Characterization of Nostoc muscorum NCCU-442 Derived Poly-3- hydroxybutyrate (PHB) and Polyethylene Glycol (PEG) Blends

Author(s): Sabbir Ansari* and Tasneem Fatma

Volume 10, Issue 3, 2020

Page: [200 - 207] Pages: 8

DOI: 10.2174/2210315508666180810145127

Price: $65

Abstract

Background: Poly-3-hydroxybutyrate (PHB) has attracted much consideration as biodegradable biocompatible polymer. This thermoplastic polymer has comparable material properties to polypropylene. Materials with more valuable properties may result from blending, a common practice in polymer science.

Objective: In this paper, blends of PHB (extracted from cyanobacterium Nostoc muscorum NCCU- 442 with polyethylene glycol (PEG) were investigated for their thermal, tensile, hydrophilic and biodegradation properties.

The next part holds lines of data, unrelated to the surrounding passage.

-- ==== Sys2Proof/Machine/Store.lean ====
section
/-! DEFINITION. The Token Store's changes and the closure of intake with the acceptance coils (01). -/

namespace Sys2Proof.Machine

/-! ## Closure and coils (R15, R17, R18) -/

/-- The largest weight among the enabled chutes, 0 when none is enabled. -/
def State.largestWeight (s : State) : Nat :=
  allChutes.foldl (fun m c => if (s.chuteConfig c).enabled then max m (s.chuteConfig c).weight else m) 0

/-- The reserve: twice the largest enabled weight (R15). -/
def State.reserve (s : State) : Nat := 2 * s.largestWeight

/-- The reason FLAG for closure (R15). -/
def State.closedByFlag (s : State) : Bool := !s.flags.intakeOpen

/-- The reason RESERVE for closure (R15). -/
def State.closedByReserve (s : State) : Bool := decide (s.store.free < s.reserve)

/-- The intake as notices and STATUS report it (R17, R191). -/
def State.intakeView (s : State) : IntakeView where
  isOpen := !s.intake.closed
  byFlag := s.closedByFlag
  byReserve := s.closedByReserve
  faultLatch := s.intake.faultLatch
  chutes := s.intake.chutes.map ChuteRecord.state

/-- An INTAKE notice with its event and the chute concerned (R17). -/
def State.notifyIntake (s : State) (e : IntakeEvent) (c : Option Chute) : State :=
  s.notify (.intake e c s.intakeView)

/-- The condition under which a chute's coil is to be energized (R18). -/
def State.coilWanted (s : State) (c : Chute) : Bool :=
  (s.chuteConfig c).enabled && decide ((s.chute c).state ≠ .jammed) && !s.intake.closed && !s.intake.faultLatch

/-- A coil that follows its condition: OFF to PULL_IN, PULL_IN or HOLD to OFF; TRIPPED stays (R18, R20). -/
def Coil.follow (k : Coil) (wanted : Bool) : Coil :=
  match k with
  | .off => if wanted then .pullIn 0 else .off
  | .pullIn n => if wanted then .pullIn n else .off
  | .hold => if wanted then .hold else .off
  | .tripped => .tripped

/-- Every coil follows its condition as it stands (R18). -/
def State.followCoils (s : State) : State :=
  s.setIntake { s.intake with coils := Vector.ofFn fun c => s.intake.coils[c].follow (s.coilWanted c) }

/-- Closure as its two reasons give it (R15). -/
def State.closureHolds (s : State) : Bool := s.closedByFlag || s.closedByReserve

/-- Intake set open or closed as its reasons give, with the coils following, and no notice (R24). -/
def State.settleClosure (s : State) : State :=
  (s.setIntake { s.intake with closed := s.closureHolds }).followCoils

/-- An INTAKE notice, CLOSED or OPENED, when intake is not as it was (R15). -/
def State.tellClosure (s : State) (was : Bool) : State :=
  if s.intake.closed = was then s else s.notifyIntake (if s.intake.closed then .closed else .opened) none

/-- Closure re-evaluated, a change reported (R15). -/
def State.evalClosure (s : State) : State := s.settleClosure.tellClosure s.intake.closed

/-! ## Store changes (R9 to R14) -/

/-- The first value from `a` on, wrapping, that no live token holds (R9). -/
def nextFreeSeq (used : List Seq) : Nat → Seq → Seq
  | 0, a => a
  | fuel + 1, a => if used.contains a then nextFreeSeq used fuel (a + 1) else a

/-- One token created at the pool tail, numbered by the allocator (R9). -/
def TokenStore.createOne (t : TokenStore) (o : Origin) (c : Option Chute) : TokenStore :=
  let n := nextFreeSeq (t.arrival.map Token.seq) Config.storeCapacity t.allocator
  { arrival := t.arrival ++ [{ seq := n, chute := c, origin := o, place := .pool }], allocator := n + 1 }

/-- Several tokens created one after another (R9). -/
def TokenStore.create (t : TokenStore) (o : Origin) (c : Option Chute) : Nat → TokenStore
  | 0 => t
  | n + 1 => (t.createOne o c).create o c n

/-- The first `n` pool tokens of an arrival list given a new place, the list order kept (R10). -/
def placeFirst (p : Place) : Nat → List Token → List Token
  | 0, l => l
  | _, [] => []
  | n + 1, k :: rest =>
    if k.place = .pool then { k with place := p } :: placeFirst p n rest else k :: placeFirst p (n + 1) rest

/-- The first `n` pool tokens of an arrival list removed (R23). -/
def dropFirst : Nat → List Token → List Token
  | 0, l => l
  | _, [] => []
  | n + 1, k :: rest => if k.place = .pool then dropFirst n rest else k :: dropFirst (n + 1) rest

/-- The tokens of one unit of a bay removed (R12). -/
def TokenStore.retire (t : TokenStore) (b : Bay) (n : UnitNo) : TokenStore :=
  { t with arrival := t.arrival.filter fun k => decide (k.place ≠ .feeder b n) }

/-- Whether a token's place is one of the named units of a bay. -/
def Token.inUnits (k : Token) (b : Bay) (ns : List UnitNo) : Bool :=
  match k.place with
  | .pool => false
  | .feeder b' n => decide (b' = b) && ns.contains n

/-- The tokens of the named units of a bay back in the pool, at their positions (R11). -/
def TokenStore.giveBack (t : TokenStore) (b : Bay) (ns : List UnitNo) : TokenStore :=
  { t with arrival := t.arrival.map fun k => if k.inUnits b ns then { k with place := .pool } else k }

/-- How many live tokens the named units of a bay hold. -/
def TokenStore.countUnits (t : TokenStore) (b : Bay) (ns : List UnitNo) : Nat :=
  (t.arrival.filter fun k => k.inUnits b ns).length

/-- Every token in the pool (R24). -/
def TokenStore.allToPool (t : TokenStore) : TokenStore :=
  { t with arrival := t.arrival.map fun k => { k with place := .pool } }

/-- What follows each store change: its POOL notice, then closure re-evaluated (R13, R14). An INTAKE notice this sends
stands right behind the POOL notice, before the FEEDER or GATE notice of the same event, which is the model's choice
(log entry 31). -/
def State.storeChanged (s : State) (c : PoolCause) (moved : Nat) (bay : Option Bay) : State :=
  (s.notify (.pool c moved bay s.store.poolCount s.store.free)).evalClosure

/-- `n` tokens created, with TOKENS_IN (R7, R22). -/
def State.mint (s : State) (o : Origin) (c : Option Chute) (n : Nat) : State :=
  (s.setStore (s.store.create o c n)).bump tokensInIx n

/-- The first `n` pool tokens retired, with TOKENS_WITHDRAWN (R23). -/
def State.withdrawTokens (s : State) (n : Nat) : State :=
  (s.setStore { s.store with arrival := dropFirst n s.store.arrival }).bump tokensWithdrawnIx n

/-- Which token counter a retirement advances (R12). -/
def retireIx : PoolCause → CounterIx
  | .voided => tokensVoidedIx
  | .coin | .grant | .withdraw | .draw | .giveBack | .spent => tokensSpentIx

/-- The tokens of one unit retired, with the token counter of the kind (R12). -/
def State.retireTokens (s : State) (kind : PoolCause) (b : Bay) (n : UnitNo) : State :=
  (s.setStore (s.store.retire b n)).bump (retireIx kind) (s.store.live - (s.store.retire b n).live)

/-- The tokens of the named units of a bay returned: nothing when they hold none (R11). -/
def State.returnUnits (s : State) (b : Bay) (ns : List UnitNo) : State :=
  if s.store.countUnits b ns = 0 then s
  else (s.setStore (s.store.giveBack b ns)).storeChanged .giveBack (s.store.countUnits b ns) (some b)

/-! ## Coins (R7) -/

/-- A valid coin of a chute judged with the captured weight (R7). -/
def State.validCoin (s : State) (c : Chute) (w : Nat) : State :=
  if w ≤ s.store.free then ((s.bump (coinsIx c) 1).mint .coin (some c) w).storeChanged .coin w none
  else ((s.bump (coinsIx c) 1).bump overflowIx 1).notifyIntake .overflow (some c)

/-! ## Chutes (R1 to R6) -/

/-- The state a chute takes from its configuration and the level of its input (R1). -/
def chuteStart (enabled active : Bool) : ChuteState :=
  if enabled then (if active then .jammed else .idle) else .disabled

/-- The coil fault trip: the latch set, every coil TRIPPED, INTAKE (COIL_FAULT) sent, when the input is active with
the latch clear (R20). -/
def State.coilFaultTrip (s : State) : State :=
  if s.pins.coilFault && !s.intake.faultLatch then
    (s.setIntake { s.intake with faultLatch := true, coils := Vector.replicate 4 .tripped }).notifyIntake
      .coilFault none
  else s

/-- A chute jams: its jam release count starts at 0, its coil drops, INTAKE (JAMMED) is sent (R4). -/
def State.jam (s : State) (c : Chute) : State :=
  ((s.setChute c { s.chute c with state := .jammed, jamCount := 0 }).followCoils).notifyIntake .jammed (some c)

/-- One chute's part of a chutes-group write: `was` is its enabled field before the write (R1, R6). -/
def State.applyChute (s : State) (was : Bool) (c : Chute) : State :=
  if (s.chuteConfig c).enabled = was then s
  else s.setChute c (ChuteRecord.fresh (chuteStart (s.chuteConfig c).enabled s.pins.coin[c]))

/-- Whether a chutes-group write jams a chute, by enabling it with its input active (R1, R17). -/
def State.jamsAtWrite (s : State) (was : Bool) (c : Chute) : Bool :=
  !was && (s.chuteConfig c).enabled && s.pins.coin[c]

end Sys2Proof.Machine
end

Methods: Blends were prepared in different proportions of PHB/PEG viz. 100/0, 98/2, 95/5, 90/10, 80/20, and 70/30 (wt %) using solvent casting technique. Morphological properties were investigated by using Scanning Electron Microscopy (SEM). Differential scanning calorimetry and thermogravimetric analysis were done for thermal properties determination whereas the mechanical and hydrophilic properties of the blends were studied by means of an automated material testing system and contact angle analyser respectively. Biodegradability potential of the blended films was tested as percent weight loss by mixed microbial culture within 60 days.

Results: The blends showed good misciblity between PEG and PHB, however increasing concentrations of plasticizer caused morphological alteration as evidenced by SEM micrographs. PEG addition (10 % and above) showed significant alternations in the thermal properties of the blends. Increase in the PEG content increased the elongation at break ratio i.e enhanced the required plasticity of PHB. Rate of microbial facilitated degradation of the blends was greater with increasing PEG concentrations.

Conclusions: Blending with PEG increased the crucial polymeric properties of cyanobacterial PHB.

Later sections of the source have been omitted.